◆ WORK REQUIRED
Every line of the records below from the line with "f with sources" up to and including the line with "evicted when the" must be reproduced exactly, and no line outside that range.

◆ GIVEN DATA
/-- O26. The events of a transition and of Lull complete: the autostart delay ends; a wharf has retrained; a slice has parked
or returned with nothing left to write back; the device enters Lull from Slipway or a service mode when it is idle and nothing
else is under way, leaves it, and gives up entering it; the control update takes the power limit and settles what waits for
it. The model's own choices in it: log entries 42, 44 and 45. -/
def Obligations.TransitionEventsComplete : Prop :=
  Runs .autostart (fun d => d.modes.autoRuns = true) (fun d => (d.setModes fun m => { m with autoElapsed := some (d.get Obj.autostartDelay) }).tryAutostart) ∧
  (∀ (w : Fin 32) (t : Transition), Runs (.wharfRetrainDone w) (fun d => d.modes.trans = some t ∧ t.nowWharves.contains w.val = true ∧
      d.wharfRuns w = true) fun d =>
    let d := d.forEach (d.quaysOfWharf w) Dev.endRate
    ((d.setTrans (some { t with nowWharves := t.nowWharves.filter (· != w.val) })).nextWharves).settle) ∧
  (∀ s : Fin 16, Runs (.sliceParkDone s) (fun d => d.get (Obj.sliceState s) = 1 ∧ d.busyFor (d.atHome s) = false ∧
      (d.slice s).working = false) fun d =>
    let d := d.parkSlice s
    let d := d.setModes fun m => { m with lullParked := if m.lullEntry then m.lullParked ++ [s.val] else m.lullParked }
    ((if d.modes.unpark = [] then d else d.unparkNow []).parkNext).settle) ∧
  (∀ s : Fin 16, Runs (.sliceUnparkDone s)
    (fun d => d.modes.unpark.head? = some s.val ∧ d.get (Obj.sliceState s) = 3 ∧ d.busyFor (d.comingHome s) = false) fun d =>
    let d := (d.returnSlice s).setModes fun m => { m with
      unpark := m.unpark.drop 1, lullParked := m.lullParked.filter (· != s.val) }
    ((d.basinsReady).unparkNow []).unparked) ∧
  Runs .lullEntry (fun d => d.get Obj.lullEnable = 1 ∧ d.power = 0 ∧ (d.mode = 0 ∨ d.service = true) ∧ d.inTransition = false ∧
      d.modes.unpark = [] ∧ d.modes.parkTo = none ∧ d.idle = true) (fun d =>
    ((d.put Obj.powerState 1).setModes fun m => { m with
      lullEntry := true, lullParked := [], parkTo := some (d.get Obj.lullActiveSlices) }).parkNext) ∧
  Runs .lullExit (fun d => d.power = 1 ∧ d.modes.lullEntry = false ∧ d.modes.lullExit = false) Dev.leaveLull ∧
  Runs .lullEntryAbort (fun d => d.power = 1 ∧ d.modes.lullEntry = true) (fun d =>
    ((d.settleUnparks).setModes fun m => { m with lullEntry := false, parkTo := none }).leaveLull) ∧
  Runs .powerControlUpdate anyTime (fun d => ((d.takeLimit.controlUpdate).endReturn).settle)

/-- O27. Power states (R36 to R39, R317, R318, R369): a request for Standby outside the service modes and for Full with
nothing under way is carried out; its answer is deferred when the state changes, and a request that arrives while Full is
being reached may wait. A rail that gives its power-good enables the next, and the last one reaches Full; a rail that does
not, or is good too early, ends the rise; one that loses it after giving it raises Type 42, reads as failed, and takes the
device to Standby, or ends the rise that was under way. The model's own choices in it: log entries 25, 47 and 50. -/
def Obligations.PowerStateCompletes : Prop :=
  (∀ (c : Call) (v : Nat), Writes (.powerStateRequest c v) c Obj.powerStateRequest v
    (fun d => (valueOf c v = 2 → d.service = false) ∧ d.inTransition = false ∧
      (d.powerChanging = true → d.mayWait (valueOf c v) = true))
    (fun n d => d.marking modeObjs n (Dev.requestPower (callerSlot c.caller) c.env.prebias (valueOf c v) n))
    (r := fun d => if d.powerChanging ∨ valueOf c v ≠ d.power then .deferred else .none)) ∧
  (∀ (r : Fin 6) (b : Bool), Runs (.railPowerGood r b) (fun d => d.tide.rising = some r.val ∧ railAfter r = none) fun d =>
    ((d.put (Obj.railState r) 2).reachFull).tryAutostart) ∧
  (∀ (r : Fin 6) (n : Nat), Runs (.railPowerGood r false) (fun d => d.tide.rising = some r.val ∧ railAfter r = some n) fun d =>
    ((d.put (Obj.railState r) 2).enableRail n).tryAutostart) ∧
  (∀ (r : Fin 6) (n : Nat), Runs (.railPowerGood r true) (fun d => d.tide.rising = some r.val ∧ railAfter r = some n) fun d =>
    (((d.put (Obj.railState r) 2).railErr n).failPowerUp).tryAutostart) ∧
  (∀ r : Fin 6, Runs (.railPowerGoodTimeout r) (fun d => d.tide.rising = some r.val) fun d =>
    ((d.disableRail 3 r).railErr r).failPowerUp) ∧
  (∀ r : Fin 6, Runs (.railPowerGoodLost r) (fun d => d.tide.rising ≠ some r.val ∧ d.railState r = 2 ∧ d.power ≠ 2)
    fun d => (d.enterStandby.put (Obj.railState r) 3).collect
      { typ := 42, inst := r, unit := r, detail := d.get (Obj.railVoltage r) }) ∧
  (∀ r : Fin 6, Runs (.railPowerGoodLost r) (fun d => d.tide.rising ≠ some r.val ∧ d.railState r = 2 ∧ d.power = 2)
    fun d => (d.failPowerUp.put (Obj.railState r) 3).collect
      { typ := 42, inst := r, unit := r, detail := d.get (Obj.railVoltage r) })

/-- O28. VAUX and temperature (R330, R369 to R373, R392, R450): with VAUX good an Off device starts, or is held in its ROM in
test mode; without VAUX the device is Off; each sample is TJ_MAX and is judged against the throttle, Type 44 and the trip of
Type 45. The model's own choices in it: log entries 6 and 40. -/
def Obligations.VauxAndThermalComplete : Prop :=
  (∀ (f : StartFacts) (s : State), s.dev.boot = .off → f.testMode = false →
    exec (.vauxGood f) s = .next { s with dev := (s.dev.vauxRises f.ethMode).powerUp f.env }) ∧
  (∀ (f : StartFacts) (s : State), s.dev.boot = .off → f.testMode = true →
    exec (.vauxGood f) s = .next { s with dev := { s.dev.vauxRises f.ethMode with boot := .held } }) ∧
  (∀ s : State, ∃ d : Dev, exec .vauxLoss s = .next { s with dev := d } ∧ d.powered = false ∧ d.boot = .off ∧ d.part = s.dev.part ∧
    d.net = {} ∧ d.modes = {} ∧ d.tide = {} ∧ d.coh = {} ∧ d.lines = [] ∧ d.mgmt.sessions = [] ∧ d.mgmt.eventLog = [] ∧
    d.pool.ledger = s.dev.pool.ledger ∧ d.pool.pages = s.dev.pool.pages ∧ d.sent = s.dev.loseVaux.sent) ∧
  (∀ tj : Nat, Runs (.thermalSample tj) (fun d => (d.put Obj.tjMax tj).coreOn = false) fun d =>
    ((d.put Obj.tjMax tj).thermalError tj).thermalTrip tj) ∧
  (∀ tj : Nat, Runs (.thermalSample tj) (fun d => (d.put Obj.tjMax tj).coreOn = true) fun d =>
    (((d.put Obj.tjMax tj).throttle tj).thermalError tj).thermalTrip tj)

/-! Decisions, faults and fencing (R40 to R44, R384 to R404). -/

/-- O29. Decisions complete: DECISION with a pending token, and an ALTERNATIVE that its function takes, is carried out; so is
a verdict through an instance's own register; a limit that ends gives the expiry default; MODE of a function gives every
operation of it that default, and its limit is stored. The model's own choices in it: log entries 22 and 30. -/
def Obligations.DecisionsComplete : Prop :=
  (∀ (c : Call) (v : Nat) (x : Decision), Writes (.decision c v) c Obj.decision v
    (fun d => 1 ≤ (verdictOf (valueOf c v)).fn ∧ (verdictOf (valueOf c v)).fn ≤ 7 ∧ (verdictOf (valueOf c v)).verdict ≤ 2 ∧
      d.decided (verdictOf (valueOf c v)) = some x ∧ x.stale = false ∧
      ((verdictOf (valueOf c v)).verdict = 2 → d.altOk x (verdictOf (valueOf c v)).arg = true))
    (fun _ d => d.giveRuling (verdictOf (valueOf c v))) (after := Dev.endMessage)) ∧
  (∀ (i : Fin 4096) (token verdict : Nat), Runs (.hostDecision i token verdict)
    (fun d => d.ownsToken i token = true ∧ verdict ≤ 2) fun d =>
    d.giveRuling { token := token, fn := 7, verdict := verdict, arg := 0 }) ∧
  (∀ (token : Nat) (x : Decision), Runs (.decisionLimitExpiry token)
    (fun d => d.modes.decisions.find? (·.token == token) = some x) (Dev.expireOne Dev.salvageBy x)) ∧
  (∀ (c : Call) (f : Fin 7) (v : Nat), Writes (.functionModeWrite c f v) c (Obj.functionMode (f + 1)) v anyTime
    (fun _ d => if f.val + 1 = 4 then (d.put (Obj.functionMode (f + 1)) (valueOf c v)).expireWindows
      else (d.put (Obj.functionMode (f + 1)) (valueOf c v)).expireAll Dev.salvageBy fun x => x.fn == f + 1)
    (after := Dev.endMessage)) ∧
  (∀ (c : Call) (f : Fin 7) (v : Nat), Writes (.decisionLimitWrite c f v) c (Obj.decisionLimit (f + 1)) v anyTime fun _ d =>
    d.put (Obj.decisionLimit (f + 1)) (d.storedOf (Obj.decisionLimit (f + 1)) (valueOf c v)))

/-- O30. Error reports and acknowledgements complete: an error given, or else the oldest on the error lines, is collected; a
unit that stalls is reported; CLASS_ACK of a LATCHED class with its count clears the latch; SOURCE_CLEAR forgets one source,
or all. The model's own choices in it: log entries 84 and 85. -/
def Obligations.CollectorCompletes : Prop :=
  (∀ e : Err, Runs (.errorReport (some e)) anyTime (Dev.collect e)) ∧
  (∀ (e : Err) (rest : List Err), Runs (.errorReport none) (fun d => d.lines = e :: rest) fun d =>
    ({ d with lines := rest }).collect e) ∧
  (∀ u : UnitRef, Runs (.stallDetect u) anyTime (Dev.collect (stallErr u))) ∧
  (∀ (c : Call) (k : Fin 3) (v : Nat), Writes (.classAck c k v) c (Obj.classAck k) v
    (fun d => d.get (Obj.classState k) = 2 ∧ d.get (Obj.classCount k) = valueOf c v) fun _ d =>
    d.putAll [(Obj.status k, 0), (Obj.firstSource k, 0), (Obj.firstTime k, 0), (Obj.firstType k, 0), (Obj.classState k, 0)]) ∧
  (∀ (c : Call) (v : Nat), Writes (.sourceClear c v) c Obj.sourceClear v anyTime fun _ d =>
    d.setFaults fun f => { f with sources := if valueOf c v = 0xFFFF then [] else Tab.drop f.sources (valueOf c v) })

/-- O31. Fencing and the salvage flush complete: FENCE_UNIT fences a unit that is not fenced and may be; FENCE_CLEAR marks a
unit of the part for its test; the requests open to a fenced slice end in time, and its fence ends when the rehash is done;
the flush ends with what it lost. The model's own choices in it: log entry 85. -/
def Obligations.FencingCompletes : Prop :=
  (∀ (c : Call) (v : Nat) (u : FenceUnit), Writes (.fenceUnit c v) c Obj.fenceUnit v
    (fun d => unitArg (valueOf c v) = some u ∧ d.isFenced u = false ∧ d.mayFence u = true) fun n d =>
    (d.marking fenceObjs n (Dev.fenceNow u)).stateChange 0 (fenceObj u)) ∧
  (∀ (c : Call) (v : Nat) (u : FenceUnit), Writes (.fenceClear c v) c Obj.fenceClear v
    (fun d => unitArg (valueOf c v) = some u ∧ absentUnit d.part u = false) fun _ d => d.markClear u) ∧
  (∀ (s : Fin 16) (f : Fencing), Runs (.fencedRequestTimeout (.slice s))
    (fun d => d.faults.fencing.find? (fun f => f.slice == s.val && !f.ended) = some f) (Dev.endOpen f)) ∧
  (∀ (s : Fin 16) (f : Fencing), Runs (.fenceRehashDone s)
    (fun d => d.faults.fencing.find? (fun f => f.slice == s.val && f.ended) = some f) (Dev.endFencing f)) ∧
  (∀ lost : Nat, Runs (.salvageFlushEnd lost) (fun d => d.faults.flushing = true ∧ d.flushLeft = 0) fun d =>
    ((d.setFaults fun f => { f with flushing := false }).putAll
      [(Obj.salvageFlushState, if lost = 0 then 2 else 3), (Obj.salvageLostLines, min lost 0xFFFFFFFE)]).salvageEvent)

/-! Coherence (R135 to R173). -/

/-- O32. The coherence events complete: a host's Basin request ends Lull and reaches its home slice, and so does its private
write (R201), unless it stands at a fenced slice; a ring snoop is answered by its target; an answer of a slice or of a host is
taken at a home that is not fenced; a near copy is installed and acknowledged, and the home's directory notes it; a BIConflict
is acknowledged when its transaction has taken it, and else kept; a clean copy at a peer is dropped; a modified line is
evicted when the victim buffer has room; a write-back that was performed completes, and one that was not fails; a mark of
poison that was written is done (R205). The model's own choices in it: log entry 62. -/
def Obligations.CoherenceEventsComplete : Prop :=
  (∀ (b : Fin 64) (line : Nat) (r : BasinReq), Runs (.hostBasinRequest b line r)
    (fun d => (d.wakeFor (d.basinAccess b line r)).stranded ((d.wakeFor (d.basinAccess b line r)).basinAccess b line r) = false)
    fun d =>
    let d := d.wakeFor (d.basinAccess b line r)
    let a := d.basinAccess b line r
    (d.takeInbox a).arrive (d.doorOf a.key) a) ∧
  (∀ a : Access, Runs (.hostPrivateWrite a) (fun d => isWrite a.op = true ∧ isBasinKey a.key = false ∧
      (d.wakeFor a).stranded a = false) fun d => ((d.wakeFor a).takeInbox a).arrive ((d.wakeFor a).homeOf a.key) a) ∧
  (∀ (n : Fin 16) (k : Nat) (r : RingSnoop), Runs (.ringSnoopArrival n k)
    (fun d => d.coh.snoops.find? (fun r => r.target == n.val && r.key == k) = some r ∧ d.sliceFenced n = false) fun d =>
    (d.setCoh fun c => { c with snoops := c.snoops.erase r }).answerSnoop n r) ∧
  (∀ (s n : Fin 16) (k : Nat) (x : RingAnswer), Runs (.snoopAnswer s k (.ring n))
    (fun d => d.sliceFenced s = false ∧
      d.coh.answers.find? (fun x => x.home == s.val && x.origin == n.val && x.key == k) = some x) fun d =>
    ((d.setCoh fun c => { c with answers := c.answers.erase x }).ringAnswer s x).pump s) ∧
  (∀ (s : Fin 16) (k : Nat) (h : Fin 64) (data : Option Nat), Runs (.snoopAnswer s k (.host h data)) (fun d => d.sliceFenced s = false) fun d =>
    (d.hostAnswer s k h data).pump s) ∧
  (∀ (s : Fin 16) (k : Nat) (t : Tx) (n : Nat), Runs (.nearCopyAck s k)
    (fun d => d.sliceFenced s = false ∧ d.tx s k = some t ∧ t.near = some n ∧
      (if (((d.setTx s k fun t => { t with near := none }).dirEnt s k).isSome || n == s.val) &&
          !(d.setTx s k fun t => { t with near := none }).sliceFenced n then
        (d.setTx s k fun t => { t with near := none }).install n { key := k, st := .f, data := t.data.getD 0 } else none) = none)
    fun d => (d.setTx s k fun t => { t with near := none }).pump s) ∧
  (∀ (s : Fin 16) (k : Nat) (t : Tx) (n : Nat) (e : Dev), Runs (.nearCopyAck s k)
    (fun d => d.sliceFenced s = false ∧ d.tx s k = some t ∧ t.near = some n ∧
      (if (((d.setTx s k fun t => { t with near := none }).dirEnt s k).isSome || n == s.val) &&
          !(d.setTx s k fun t => { t with near := none }).sliceFenced n then
        (d.setTx s k fun t => { t with near := none }).install n { key := k, st := .f, data := t.data.getD 0 } else none) = some e)
    fun _ => ((if n = s.val then e else e.setDir s k fun x => { x with peer := true }).demote n k).pump s) ∧
  (∀ (s : Fin 16) (k : Nat) (h : Fin 64), Runs (.biconflict s k h .read)
    (fun d => d.sliceFenced s = false ∧ (d.slice s).conflict.any (fun p => p.1 == k && p.2.acc.host == h.val) = true) fun d =>
    d.send (.biConflictAck h k)) ∧
  (∀ (s : Fin 16) (k : Nat) (h : Fin 64), Runs (.biconflict s k h .write)
    (fun d => d.sliceFenced s = false ∧ ((d.tx s k).map fun t : Tx => t.crossed.contains h.val).getD false = false) fun d =>
    (d.setSlice s fun x => { x with conflicts := x.conflicts ++ [(k, h.val, true)] }).overtake s k h) ∧
  (∀ (s : Fin 16) (k : Nat) (l : SLine), Runs (.peerCopyDrop s k)
    (fun d => d.line s k = some l ∧ isBasinKey k = true ∧ d.sliceFenced s = false ∧ d.homeOf k ≠ s.val ∧ (l.st = .s ∨ l.st = .f)) (Dev.dropLine s k)) ∧
  (∀ (s : Fin 16) (k : Nat) (l : SLine), Runs (.mLineEviction s k)
    (fun d => d.line s k = some l ∧ l.st = .m ∧ d.sliceFenced s = false ∧ (d.slice s).victims.length < 64 ∧ (d.tx s k).isNone = true) (Dev.evictM s l)) ∧
  (∀ (s : Fin 16) (k : Nat) (a : MemAcc), Runs (.writeBackComplete s k true)
    (fun d => d.pool.accesses.find? (fun a => a.slice == s.val && a.key == k && kindOf a == 1 && a.write) = some a) fun d =>
    (d.closeOrig a.id).memDone a 0 false) ∧
  (∀ (s : Fin 16) (k : Nat) (a : MemAcc), Runs (.writeBackComplete s k false)
    (fun d => d.pool.accesses.find? (fun a => a.slice == s.val && a.key == k && kindOf a == 1 && a.write) = some a) fun d =>
    ((d.closeOrig a.id).memFailed a 3).abortFailed) ∧
  (∀ (m : Fin 64) (line : Nat) (a : MemAcc), Runs (.poisonedWriteComplete m line)
    (fun d => d.pool.accesses.find? (fun a => a.dev == m.val && a.line == line && a.goal == MemFor.poison) = some a) fun d =>
    (d.closeOrig a.id).memDone a 0 false)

◆ TASK RESULT
    d.setFaults fun f => { f with sources := if valueOf c v = 0xFFFF then [] else Tab.drop f.sources (valueOf c v) })

/-- O31. Fencing and the salvage flush complete: FENCE_UNIT fences a unit that is not fenced and may be; FENCE_CLEAR marks a
unit of the part for its test; the requests open to a fenced slice end in time, and its fence ends when the rehash is done;
the flush ends with what it lost. The model's own choices in it: log entry 85. -/
def Obligations.FencingCompletes : Prop :=
  (∀ (c : Call) (v : Nat) (u : FenceUnit), Writes (.fenceUnit c v) c Obj.fenceUnit v
    (fun d => unitArg (valueOf c v) = some u ∧ d.isFenced u = false ∧ d.mayFence u = true) fun n d =>
    (d.marking fenceObjs n (Dev.fenceNow u)).stateChange 0 (fenceObj u)) ∧
  (∀ (c : Call) (v : Nat) (u : FenceUnit), Writes (.fenceClear c v) c Obj.fenceClear v
    (fun d => unitArg (valueOf c v) = some u ∧ absentUnit d.part u = false) fun _ d => d.markClear u) ∧
  (∀ (s : Fin 16) (f : Fencing), Runs (.fencedRequestTimeout (.slice s))
    (fun d => d.faults.fencing.find? (fun f => f.slice == s.val && !f.ended) = some f) (Dev.endOpen f)) ∧
  (∀ (s : Fin 16) (f : Fencing), Runs (.fenceRehashDone s)
    (fun d => d.faults.fencing.find? (fun f => f.slice == s.val && f.ended) = some f) (Dev.endFencing f)) ∧
  (∀ lost : Nat, Runs (.salvageFlushEnd lost) (fun d => d.faults.flushing = true ∧ d.flushLeft = 0) fun d =>
    ((d.setFaults fun f => { f with flushing := false }).putAll
      [(Obj.salvageFlushState, if lost = 0 then 2 else 3), (Obj.salvageLostLines, min lost 0xFFFFFFFE)]).salvageEvent)

/-! Coherence (R135 to R173). -/

/-- O32. The coherence events complete: a host's Basin request ends Lull and reaches its home slice, and so does its private
write (R201), unless it stands at a fenced slice; a ring snoop is answered by its target; an answer of a slice or of a host is
taken at a home that is not fenced; a near copy is installed and acknowledged, and the home's directory notes it; a BIConflict
is acknowledged when its transaction has taken it, and else kept; a clean copy at a peer is dropped; a modified line is
evicted when the victim buffer has room; a write-back that was performed completes, and one that was not fails; a mark of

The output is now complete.